PIV Tool Attestation

This feature is only available in YubiKey 4.3 and above.

What is Attestation

The YubiKey is able to create an attestation statement in the form of an X.509 certificate. This provides evidence that a certain key was generated on a YubiKey. The certificate can be validated up to Yubico Root CA to prove authenticity and validity. The returned attestation statement is in the form of a PEM encoded X.509 certificate, signed by a key stored in PIV slot f9 on the YubiKey.

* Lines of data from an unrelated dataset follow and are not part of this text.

-- ==== Sys2Proof/Machine/Mldsa.lean ====
section
/-!
DEFINITION. ML-DSA-44, which the spec names by its standard, FIPS 204 (R459, R461, R462, R463, R465): key generation,
signing and verification, in the pure form (PRESUMED, log 56).
-/
namespace Sys2Proof.Machine
open Sys2Proof

/-! ### Polynomials over the integers modulo q -/

def mlQ : Nat := 8380417

/-- 256 coefficients below q: of a polynomial, or its values at the 256 roots. -/
abbrev Poly := List Nat

def polyAdd (a b : Poly) : Poly := List.zipWith (fun x y => (x + y) % mlQ) a b
def polySub (a b : Poly) : Poly := List.zipWith (fun x y => (x + mlQ - y % mlQ) % mlQ) a b
def polyMul (a b : Poly) : Poly := List.zipWith (fun x y => x * y % mlQ) a b

/-- The exponent of ζ = 1753 at root `i`: twice the eight bits of `i` reversed, plus one. -/
def rootExp (i : Nat) : Nat := 2 * (List.range 8).foldl (fun v j => v + i / 2 ^ j % 2 * 2 ^ (7 - j)) 0 + 1

/-- The roots, and their inverses: ζ has the order 512. -/
def mlRoots : List Nat := (List.range 256).map (fun i => 1753 ^ rootExp i % mlQ)
def mlInverses : List Nat := (List.range 256).map (fun i => 1753 ^ (512 - rootExp i) % mlQ)

/-- NTT: the values of a polynomial at the roots. -/
def ntt (w : Poly) : Poly := mlRoots.map (fun r => w.foldr (fun c v => (c + r * v) % mlQ) 0)

/-- Coefficients 256 − n to 255 of the polynomial whose values are given, the inverse roots' powers taken in. -/
def nttSums (v : Poly) : Nat → Poly
  | 0 => []
  | n + 1 => 8347681 * (v.foldl (· + ·) 0) % mlQ :: nttSums (polyMul v mlInverses) n

/-- The inverse of NTT; 8347681 is the inverse of 256. -/
def nttInv (v : Poly) : Poly := nttSums v 256

/-- A matrix of values times a vector of values. -/
def matVec (a : List (List Poly)) (v : List Poly) : List Poly :=
  a.map (fun row => (List.zipWith polyMul row v).foldl polyAdd (List.replicate 256 0))

/-- The distance of a coefficient from zero modulo q. -/
def mlAbs (x : Nat) : Nat := min (x % mlQ) (mlQ - x % mlQ)

/-- Every coefficient of a vector lies closer to zero than `bound`. -/
def shortVec (v : List Poly) (bound : Nat) : Bool := v.all (fun p => p.all (fun x => decide (mlAbs x < bound)))

/-- A signed number modulo q. -/
def modQ (x : Int) : Nat := (x % (mlQ : Int)).toNat

/-! ### Bits of coefficients -/

/-- Coefficients of `w` bits each as bytes, and back. -/
def packPoly (w : Nat) (p : Poly) : List Byte := leBytes (32 * w) (p.foldr (fun x v => x + 2 ^ w * v) 0)
def unpackPoly (w : Nat) (bs : List Byte) : Poly := (List.range 256).map (fun i => leNat bs / 2 ^ (w * i) % 2 ^ w)

/-- Piece `i` of `n` bytes. -/
def piece (n i : Nat) (bs : List Byte) : List Byte := (bs.drop (n * i)).take n

/-- Masks and responses: 2^17 less a number of 18 bits. -/
def unpackMask (bs : List Byte) : Poly := (unpackPoly 18 bs).map (fun x => (mlQ + 2 ^ 17 - x) % mlQ)
def packMask (p : Poly) : List Byte := packPoly 18 (p.map (fun x => (2 ^ 17 + mlQ - x) % mlQ))

/-- Decompose: the high bits r1 and the signed low bits r0 in units of 2 γ2 = 190464. -/
def decompose (r : Nat) : Nat × Int :=
  let lo := r % 190464
  let r0 : Int := if lo ≤ 95232 then lo else (lo : Int) - 190464
  if (r : Int) - r0 = 8380416 then (0, r0 - 1) else ((((r : Int) - r0) / 190464).toNat, r0)

def highBits (r : Nat) : Nat := (decompose (r % mlQ)).1

/-- UseHint: the high bits that a hint corrects, of 44. -/
def useHint (h : Bool) (r : Nat) : Nat :=
  let (r1, r0) := decompose (r % mlQ)
  if !h then r1 else if 0 < r0 then (r1 + 1) % 44 else (r1 + 43) % 44

/-- Power2Round: the high bits t1 and the low bits t0 modulo q, of 13 bits. -/
def power2Round (r : Nat) : Nat × Nat :=
  let lo := r % 8192
  if lo ≤ 4096 then (r / 8192, lo) else (r / 8192 + 1, mlQ + lo - 8192)

/-! ### Sampling -/

/-- Bytes in threes, as numbers of 23 bits. -/
def triples : List Byte → List Nat
  | a :: b :: c :: rest => (a.toNat + 256 * b.toNat + 65536 * (c.toNat % 128)) :: triples rest
  | _ => []

/-- RejNTTPoly: the first 256 triples below q; 448 are drawn. -/
def rejNtt (seed : List Byte) : Poly := ((triples (shake128 seed 1344)).filter (· < mlQ)).take 256

/-- RejBoundedPoly: the first 256 half bytes below 15, each 2 − (b mod 5); 1088 are drawn. -/
def rejBounded (seed : List Byte) : Poly :=
  let hs := (shake256 seed 544).flatMap (fun b => [b.toNat % 16, b.toNat / 16])
  ((hs.filter (· < 15)).take 256).map (fun h => (mlQ + 2 - h % 5) % mlQ)

def byte (n : Nat) : Byte := BitVec.ofNat 8 n

/-- ExpandA: four rows of four polynomials, as their values. -/
def expandA (rho : List Byte) : List (List Poly) :=
  (List.range 4).map (fun r => (List.range 4).map (fun c => rejNtt (rho ++ [byte c, byte r])))

/-- SampleInBall: places 217 to 255 take turns; each draws the next byte that is not above its place. -/
def ballStep (signs : Nat) : Nat → List Byte → Poly → Poly
  | _, [], c => c
  | 0, _, c => c
  | n + 1, b :: rest, c =>
    let i := 256 - (n + 1)
    if i < b.toNat then
      ballStep signs (n + 1) rest c
    else
      ballStep signs n rest ((c.set i (c.getD b.toNat 0)).set b.toNat (if signs / 2 ^ (38 - n) % 2 = 1 then mlQ - 1 else 1))

/-- The challenge polynomial of a commitment; 264 bytes are drawn after the eight of signs. -/
def sampleInBall (seed : List Byte) : Poly :=
  let bs := shake256 seed 272
  ballStep (leNat (bs.take 8)) 39 (bs.drop 8) (List.replicate 256 0)

/-! ### Keys -/

/-- A private key, as KeyGen makes it. -/
structure MlKey where
  pub : List Byte
  rho : List Byte
  k : List Byte
  s1 : List Poly
  s2 : List Poly
  t0 : List Poly
  deriving DecidableEq, Repr

/-- KeyGen from a seed of 32 bytes. -/
def mlKeyGen (seed : List Byte) : MlKey :=
  let h := shake256 (seed ++ [4, 4]) 128
  let rho := h.take 32
  let small (i : Nat) : Poly := rejBounded ((h.drop 32).take 64 ++ leBytes 2 i)
  let s1 := (List.range 4).map small
  let s2 := (List.range 4).map (fun i => small (i + 4))
  let t := List.zipWith polyAdd ((matVec (expandA rho) (s1.map ntt)).map nttInv) s2
  { pub := rho ++ t.flatMap (fun p => packPoly 10 (p.map (fun x => (power2Round x).1))), rho := rho, k := h.drop 96, s1 := s1,
    s2 := s2, t0 := t.map (fun p => p.map (fun x => (power2Round x).2)) }

/-- The digest μ of a formatted message under a public key. -/
def mlMu (pub msg : List Byte) : List Byte := shake256 (shake256 pub 64 ++ msg) 64

/-- The commitment hash of high bits. -/
def mlCommit (mu : List Byte) (w1 : List Poly) : List Byte := shake256 (mu ++ w1.flatMap (packPoly 6)) 32

/-! ### Signing -/

/-- The 84 bytes of a hint: the places of its ones, and where each polynomial's end. -/
def packHint (h : List (List Bool)) : List Byte :=
  let places := h.map (fun p => (List.range 256).filter (fun j => p.getD j false))
  let all := places.flatten
  all.map byte ++ List.replicate (80 - all.length) 0 ++
    (List.range 4).map (fun i => byte ((places.take (i + 1)).flatten).length)

/-- One attempt at a signature with the mask seed `rpp` and counter `kappa`; none where FIPS 204 rejects it. -/
def mlAttempt (sk : MlKey) (mu rpp : List Byte) (kappa : Nat) : Option (List Byte) :=
  let y := (List.range 4).map (fun r => unpackMask (shake256 (rpp ++ leBytes 2 (kappa + r)) 576))
  let w := (matVec (expandA sk.rho) (y.map ntt)).map nttInv
  let ct := mlCommit mu (w.map (fun p => p.map highBits))
  let c := ntt (sampleInBall ct)
  let times (v : List Poly) : List Poly := v.map (fun p => nttInv (polyMul c (ntt p)))
  let z := List.zipWith polyAdd y (times sk.s1)
  let wc := List.zipWith polySub w (times sk.s2)
  let ct0 := times sk.t0
  let h := List.zipWith (fun a b => List.zipWith (fun x u => highBits (x + u) != highBits x) a b) wc ct0
  let ones := (h.flatten.filter id).length
  if !shortVec z (2 ^ 17 - 78) || wc.any (fun p => p.any (fun x => decide (95232 - 78 ≤ (decompose x).2.natAbs))) ||
      !shortVec ct0 95232 || decide (80 < ones) then none
  else some (ct ++ z.flatMap packMask ++ packHint h)

/-- Attempts in turn, at most `n`. -/
def mlAttempts (sk : MlKey) (mu rpp : List Byte) : Nat → Nat → List Byte
  | 0, _ => []
  | n + 1, kappa => match mlAttempt sk mu rpp kappa with
    | some sig => sig
    | none => mlAttempts sk mu rpp n (kappa + 4)

/-- The signature of a formatted message with 32 bytes of randomness; FIPS 204 lets a signer stop after 814 attempts. -/
def mlSign (sk : MlKey) (msg rnd : List Byte) : List Byte :=
  let mu := mlMu sk.pub msg
  mlAttempts sk mu (shake256 (sk.k ++ rnd ++ mu) 64) 814 0

/-! ### Verification -/

/-- The places of a hint between two ends rise strictly. -/
def rising : List Nat → Bool
  | a :: b :: rest => decide (a < b) && rising (b :: rest)
  | _ => true

/-- The ones of polynomial 4 − n and later of a hint, from the end of those before; none for a hint that is not as packHint
writes it. -/
def unpackHint (y : List Nat) : Nat → Nat → Option (List (List Nat))
  | 0, start => if (y.take 80).drop start |>.all (· == 0) then some [] else none
  | n + 1, start =>
    let stop := y.getD (84 - (n + 1)) 0
    let ones := (y.take stop).drop start
    if stop < start ∨ 80 < stop ∨ !rising ones then none
    else (unpackHint y n stop).map (ones :: ·)

/-- Verification of a signature over a formatted message. -/
def mlVerify (pub msg sig : List Byte) : Bool :=
  if pub.length ≠ 1312 ∨ sig.length ≠ 2420 then false
  else match unpackHint ((sig.drop 2336).map BitVec.toNat) 4 0 with
    | none => false
    | some h =>
      let ct := sig.take 32
      let z := (List.range 4).map (fun i => unpackMask (piece 576 i (sig.drop 32)))
      let t1 := (List.range 4).map (fun i => (unpackPoly 10 (piece 320 i (pub.drop 32))).map (· * 8192 % mlQ))
      let c := ntt (sampleInBall ct)
      let w := List.zipWith (fun a t => nttInv (polySub a (polyMul c (ntt t)))) (matVec (expandA (pub.take 32)) (z.map ntt)) t1
      let w1 := List.zipWith (fun p ones => p.mapIdx (fun j x => useHint (ones.contains j) x)) w h
      shortVec z (2 ^ 17 - 78) && decide (ct = mlCommit (mlMu pub msg) w1)

end Sys2Proof.Machine
end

For more information on attestation, see Yubico content:

• Developer documentation, PIV attestation
• .NET YubiKey SDK: User’s Manual, PIV attestation statements

Getting and Verifying Attestation Certificates

Each YubiKey comes with a pre-loaded key and certificate. The certificate is signed by Yubico Root Certificate Authority (CA). The pre-loaded key and certificate can be replaced by overriding the content of the slot.

Important

If the pre-loaded Yubico factory-issued key or certificate is overwritten, it cannot be restored - even a factory reset does not recover the data.

The OpenSSL method listed below is an example for verifying the certificate and validating with the Yubico Root CA. This method is for testing the concept of attestation verification only.

Important

Yubico recommends using production level evaluation for production verification.

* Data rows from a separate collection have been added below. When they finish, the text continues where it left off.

-- ==== Sys2Proof/Machine/Registers.lean ====
section
/-!
DEFINITION. The control path: every register by its offset, and who may write it (R6, R26, R33, R470 and the rules that
each register's line names).
-/
namespace Sys2Proof.Machine
open Sys2Proof

end Sys2Proof.Machine
namespace Sys2Proof
open Machine
/-- The physical function or Maliz firmware. -/
def Agent.trusted : Agent → Bool
  | .pf | .firmware => true
  | _ => false

/-- The function whose BAR2 an access comes through (R384, R470). -/
def Agent.pages : Agent → Option Nat
  | .pfPages => some 0
  | .vf n => some (n + 1)
  | _ => none
end Sys2Proof
namespace Sys2Proof.Machine
open Sys2Proof

/-- A stack runs in half mode (R30, R31). -/
def Part.halfMode (p : Part) (n : Nat) : Bool := p.stackOk n && p.half.getLsbD n

/-- MEMCAP: HALFMASK, and HALFSEL of the stacks in half mode (R31). -/
def Part.memcap (p : Part) : Word :=
  word (maskOf 8 p.halfMode + (List.range 8).foldl
    (fun a n => if p.halfMode n && p.halfSel.getLsbD n then a + 2 ^ (16 + 2 * n) else a) 0)

/-- ISLMAP of die `d` (R26). -/
def Part.islmap (p : Part) (d : Nat) : Word := word (maskOf 64 (fun i => p.islandOk (64 * d + i)))

/-- PORTST (R273). -/
def Port.word (p : Port) : Word :=
  Machine.word (p.up.toNat + p.peer.toNat * 2 + p.spare.toNat * 2 ^ 7 + p.replay.toNat * 2 ^ 16 + p.badflit.toNat * 2 ^ 32)

/-- The recovery window: BAR0 of the physical function in STAGE 4 shows island scratch of die 0, islands 0 to 3 (R460). -/
def State.recoveryAt (s : State) (agent : Agent) (off : Nat) : Option Nat :=
  if agent = .pf ∧ s.stage = 4 ∧ 0x3000000 ≤ off ∧ off < 0x3400000 then some (islandLoc 0 (off - 0x3000000)) else none

/-! ### Launch control (R432, R433) -/

/-- A hold of R434 or R433 is in force in the launch that a sequencer steers. -/
def State.launchHeld (s : State) (n l : Nat) : Bool :=
  s.tiles.any (fun t => t.2.launch == some l && t.2.slots.any (fun v => v.2.held)) ||
    (s.seq n).dhold.any (fun d => d.2.getLsbD 20)

/-- LCTL (R432). -/
def State.lctl (s : State) (n : Nat) : Word :=
  let stop := (s.seq n).stop.isSome.toNat * 2 ^ 3
  match (s.seq n).launch with
  | none => word stop
  | some l => match s.launch l with
    | none => word stop
    | some v => word (stop + v.frozen.toNat * 2 ^ 4 + (s.launchHeld n l).toNat * 2 ^ 5 + v.whold.toNat * 2 ^ 6 +
        v.runs.toNat * 2 ^ 7 + v.ctx * 2 ^ 8 + v.ltag * 2 ^ 20 + (v.lcause.elim 0 Cause.code) * 2 ^ 35)

/-- Applies a step whose answer is a next state. -/
def State.andThen (s : State) (f : State → Out) : State :=
  match f s with
  | .next t => t
  | _ => s

/-- A write of LCTL (R432). -/
def State.writeLctl (s : State) (n : Nat) (v : Word) : State :=
  let s1 := if v.getLsbD 0 then s.andThen (execResume n) else s
  let s2 := if v.getLsbD 1 then s1.andThen (execRelease n) else s1
  if v.getLsbD 2 then s2.andThen (execWgo n) else s2

/-- Firmware, the physical function, and sequencers that steer a launch of the same context write LCTL and DHOLD. -/
def State.mayControl (s : State) (agent : Agent) (n : Nat) : Bool :=
  match agent with
  | .pf | .firmware => true
  | .vf _ | .pfPages => false
  | .sequencer m => s.seqCtx m != none && s.seqCtx m == ((s.seq n).launch.bind s.launch).map Launch.ctx

/-! ### Kick pages (R384) -/

/-- The queue whose kick page an offset of a function's BAR2 reaches: the lowest enabled one. -/
def State.pageQueue (s : State) (func page : Nat) : Option Nat :=
  (s.queues.find? (fun q => q.2.v && q.2.func == func && q.2.page == page)).map (fun q => q.1)

/-- A read of offset `o` of the kick page of queue `q`; QRESET reads zero. -/
def State.readPage (s : State) (q o : Nat) : Word := if o = 0 then (s.queue q).kickWord else 0

/-- A write of a kick page is a cause of work (R381, R384). -/
def State.writePage (s : State) (q o : Nat) (v : Word) : State :=
  if o = 0 then s.ariseKick q v
  else if o = 8 ∧ v.getLsbD 0 = true then s.requestReset q
  else s

/-- In STAGE 4, BAR0 shows BOOTST and the recovery window alone (R460). -/
def State.closed (s : State) (agent : Agent) (off : Nat) : Bool := agent == .pf && s.stage == 4 && off != 0x38

/-! ### Reads -/

/-- The value that `agent` reads at an offset of the control path; an offset that no unit defines reads zero. -/
def State.readReg (s : State) (agent : Agent) (off : Nat) : Word :=
  match agent.pages with
  | some f => (s.pageQueue f (off / 4096)).elim 0 (fun q => s.readPage q (off % 4096))
  | none =>
    match s.recoveryAt agent off with
    | some l => word (memNat s.mem l 8)
    | none =>
      if off % 8 ≠ 0 || s.closed agent off then 0
      else match off with
      | 0x00 => s.part.dcap
      | 0x08 => word (maskOf 32 s.part.seqOk)
      | 0x10 => s.part.islmap 0
      | 0x18 => s.part.islmap 1
      | 0x20 => s.part.islmap 2
      | 0x28 => s.part.islmap 3
      | 0x30 => s.part.memcap
      | 0x38 => s.ctl.bootst
      | 0x40 => s.ctl.stq0
      | 0x48 => s.ctl.stq1
      | 0x50 => s.ctl.domid
      | 0x60 => s.ctl.qtbase
      | 0x68 => s.ctl.frtbase
      | 0x70 => s.ctl.adapt.setWidth 64 <<< 32 ||| s.ctl.pcap.setWidth 64
      | 0x78 => s.ctl.therm
      | 0xE0 => Config.secreq
      | 0xE8 => s.ctl.svcpend
      | 0xF0 => s.ctl.rpctl
      | 0xF8 => s.ctl.rpring
      | _ =>
        if 0x80 ≤ off ∧ off < 0xE0 then (s.port ((off - 0x80) / 8)).word
        else if 0x1000 ≤ off ∧ off < 0x1200 then (tabGet s.net.routes ((off - 0x1000) / 8) 0).setWidth 64
        else if 0x100000 ≤ off ∧ off < 0x110000 then
          let i := s.island ((off - 0x100000) / 256)
          let o := off % 256
          if o = 0 then i.cfgWord else if o ≤ 0x20 then i.ownWord (o / 8 - 1) else 0
        else if 0x800000 ≤ off ∧ off < 0x820000 then
          let n := (off - 0x800000) / 16
          if off % 16 = 0 then s.sem n else (tabGet s.sown n 0).setWidth 64
        else if 0x1000000 ≤ off ∧ off < 0x2000000 then s.readPage ((off - 0x1000000) / 4096) (off % 4096)
        else if 0x2000000 ≤ off ∧ off < 0x2010000 then
          let c := (off - 0x2000000) / 16
          let r := s.ring c
          if off % 16 = 0 then r.pi.setWidth 64
          else word (r.ci.toNat + r.lost.toNat * 2 ^ 32 + (s.ringFull c).toNat * 2 ^ 34)
        else if 0x2020000 ≤ off ∧ off < 0x2020800 then
          let n := (off - 0x2020000) / 64
          let o := off % 64
          if o = 0 then s.lctl n
          else if o ≤ 0x20 then tabGet (s.seq n).dhold (o / 8 - 1) 0
          else 0
        else 0

/-! ### Writes -/

/-- The least value for which the WAIT_GE that an item waits in completes, and its semaphore (R391). -/
def Item.waits (i : Item) : Option (Nat × Nat) :=
  if i.phase ≠ .running then none
  else match i.packets[i.idx]? with
    | some (.waitGe p) => some ((p.body.getD 0 0).toNat % 2 ^ 13, ((p.body.getD 2 0) ++ (p.body.getD 1 0)).toNat)
    | _ => none

/-- VALUE of semaphore `n` becomes `v`, every WAIT_GE that it satisfies has seen it, and each change that one watches is a
cause of work (R381, R390, R391). -/
def State.putSem (s : State) (n : Nat) (v : Word) : State :=
  let sees (i : Item) : Item :=
    match i.waits with
    | some (m, w) => if m = n ∧ w ≤ v.toNat then { i with met := true } else i
    | none => i
  let watching := (s.items.filter (fun p => p.2.waits.any (fun w => w.1 == n))).map (fun p => p.1)
  watching.foldl (fun st k => st.ariseOnce (.semaphore k))
    { s with sems := tabPut s.sems n v, items := s.items.map (fun p => (p.1, sees p.2)) }

/-- Semaphore VALUE takes a store of a sequencer that steers a launch of the owning context (R390). -/
def State.writeSem (s : State) (agent : Agent) (n : Nat) (v : Word) : State :=
  let own := tabGet s.sown n 0
  match agent with
  | .sequencer m =>
    if own.getLsbD 12 && s.seqCtx m == some (bits own.toNat 0 12) then s.putSem n v else s
  | _ => s

/-- The registers that only firmware and the physical function write. -/
def State.writeTrusted (s : State) (off : Nat) (v : Word) : State :=
  let c := s.ctl
  match off with
  | 0x50 => { s with ctl := { c with domid := v &&& 0x7F } }
  | 0x60 => { s with ctl := { c with qtbase := v &&& 0x7FFFFC0000 } }
  | 0x68 => { s with ctl := { c with frtbase := v &&& 0xFFFFFFFFE0000 } }
  | 0x70 => State.setAdapt { s with ctl := { c with pcap := v.setWidth 32 } } (v.extractLsb' 32 4)
  | 0xF0 =>
    let div := c.rpctl &&& 0x4000 &&& ~~~ v
    { s with ctl := { c with rpctl := (v &&& 0x3FFF) ||| div },
             sec := { s.sec with session := s.sec.session + (if v &&& 0x3FFF = c.rpctl &&& 0x3FFF then 0 else 1) } }
  | 0xF8 => { s with ctl := { c with rpring := v }, sec := { s.sec with session := s.sec.session + (if v = c.rpring then 0 else 1) } }
  | _ =>
    if 0x1000 ≤ off ∧ off < 0x1200 then
      { s with net := { s.net with routes := tabPut s.net.routes ((off - 0x1000) / 8) (v.setWidth 5) } }
    else if 0x100000 ≤ off ∧ off < 0x110000 then
      let i := (off - 0x100000) / 256
      let o := off % 256
      if o = 0 then s.andThen (execIslandRepartition i (v.setWidth 5))
      else if o ≤ 0x20 then s.setIsland i ((s.island i).writeOwn (o / 8 - 1) v)
      else s
    else if 0x800000 ≤ off ∧ off < 0x820000 ∧ off % 16 = 8 then
      { s with sown := tabPut s.sown ((off - 0x800000) / 16) (v.setWidth 13) }
    else s

/-- A 64-bit write by `agent`; a write that the register does not take is ignored. -/
def State.writeReg (s : State) (agent : Agent) (off : Nat) (v : Word) : State :=
  match agent.pages with
  | some f => (s.pageQueue f (off / 4096)).elim s (fun q => s.writePage q (off % 4096) v)
  | none =>
    match s.recoveryAt agent off with
    | some l => s.storeNat l 8 v.toNat
    | none =>
      if off % 8 ≠ 0 || s.closed agent off then s
      else if off = 0x38 then (if v.getLsbD 32 && agent == .pf then s.andThen execRecoveryVerify else s)
      else if off = 0x40 ∨ off = 0x48 then
        (match agent with
         | .firmware =>
           if off = 0x40 then { s with ctl := { s.ctl with stq0 := v &&& 0x1FFF } }
           else { s with ctl := { s.ctl with stq1 := v &&& 0x1FFF } }
         | _ => s)
      else if off = 0x58 then s.andThen (execFretry agent v)
      else if off = 0xE0 then (if agent = .pf then s.writeSecreq v else s)
      else if 0x800000 ≤ off ∧ off < 0x820000 ∧ off % 16 = 0 then s.writeSem agent ((off - 0x800000) / 16) v
      else if 0x1000000 ≤ off ∧ off < 0x2000000 then s.writePage ((off - 0x1000000) / 4096) (off % 4096) v
      else if 0x2000000 ≤ off ∧ off < 0x2010000 then
        let c := (off - 0x2000000) / 16
        let own : Bool := match agent with
          | .sequencer m => s.seqCtx m == some c
          | a => a.trusted
        if off % 16 = 8 && own then s.setRing c ((s.ring c).write v) else s
      else if 0x2020000 ≤ off ∧ off < 0x2020800 then
        let n := (off - 0x2020000) / 64
        let o := off % 64
        if !s.mayControl agent n then s
        else if o = 0 then s.writeLctl n v
        else if o ≤ 0x20 then s.andThen (execDholdWrite n (o / 8 - 1) v)
        else s
      else if agent.trusted then s.writeTrusted off v
      else s

/-- REGISTER_WRITE: a write by an agent, with the effect that the register's own rule gives it (R6). -/
def execRegisterWrite (agent : Agent) (offset value : BitVec 64) (s : State) : Out :=
  .next (s.writeReg agent offset.toNat value)

end Sys2Proof.Machine
end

The following steps assume that the pre-loaded certificate and key in PIV slot f9 have not been overwritten. If they have been overwritten, you need to replace the certificate chain with your own - the one you used for the new key and certificate.

To get and verify an attestation statement:

1. Get and install Yubico PIV Tool for your platform.

   Make note of the folder/directory where you install the PIV tool. For example, on Windows that folder might be: C:\Program Files\Yubico\Yubico PIV Tool\bin.

   The Yubico PIV tool launches automatically launches when your run a yubico-piv-tool command. For example:

   yubico-piv-tool --version
   

   When you run the yubico-piv-tool, make sure the your platform can access and understand the command:

   • Add the install directory to PATH or navigate to the installation folder/directory.
   • You might need to add the ./ prefix to the command. This tells the system to run the command from the current folder/directory.
   • If you are using PowerShell, add the file extension, .exe, to the PIV tool executable, yubico-piv-tool.exe.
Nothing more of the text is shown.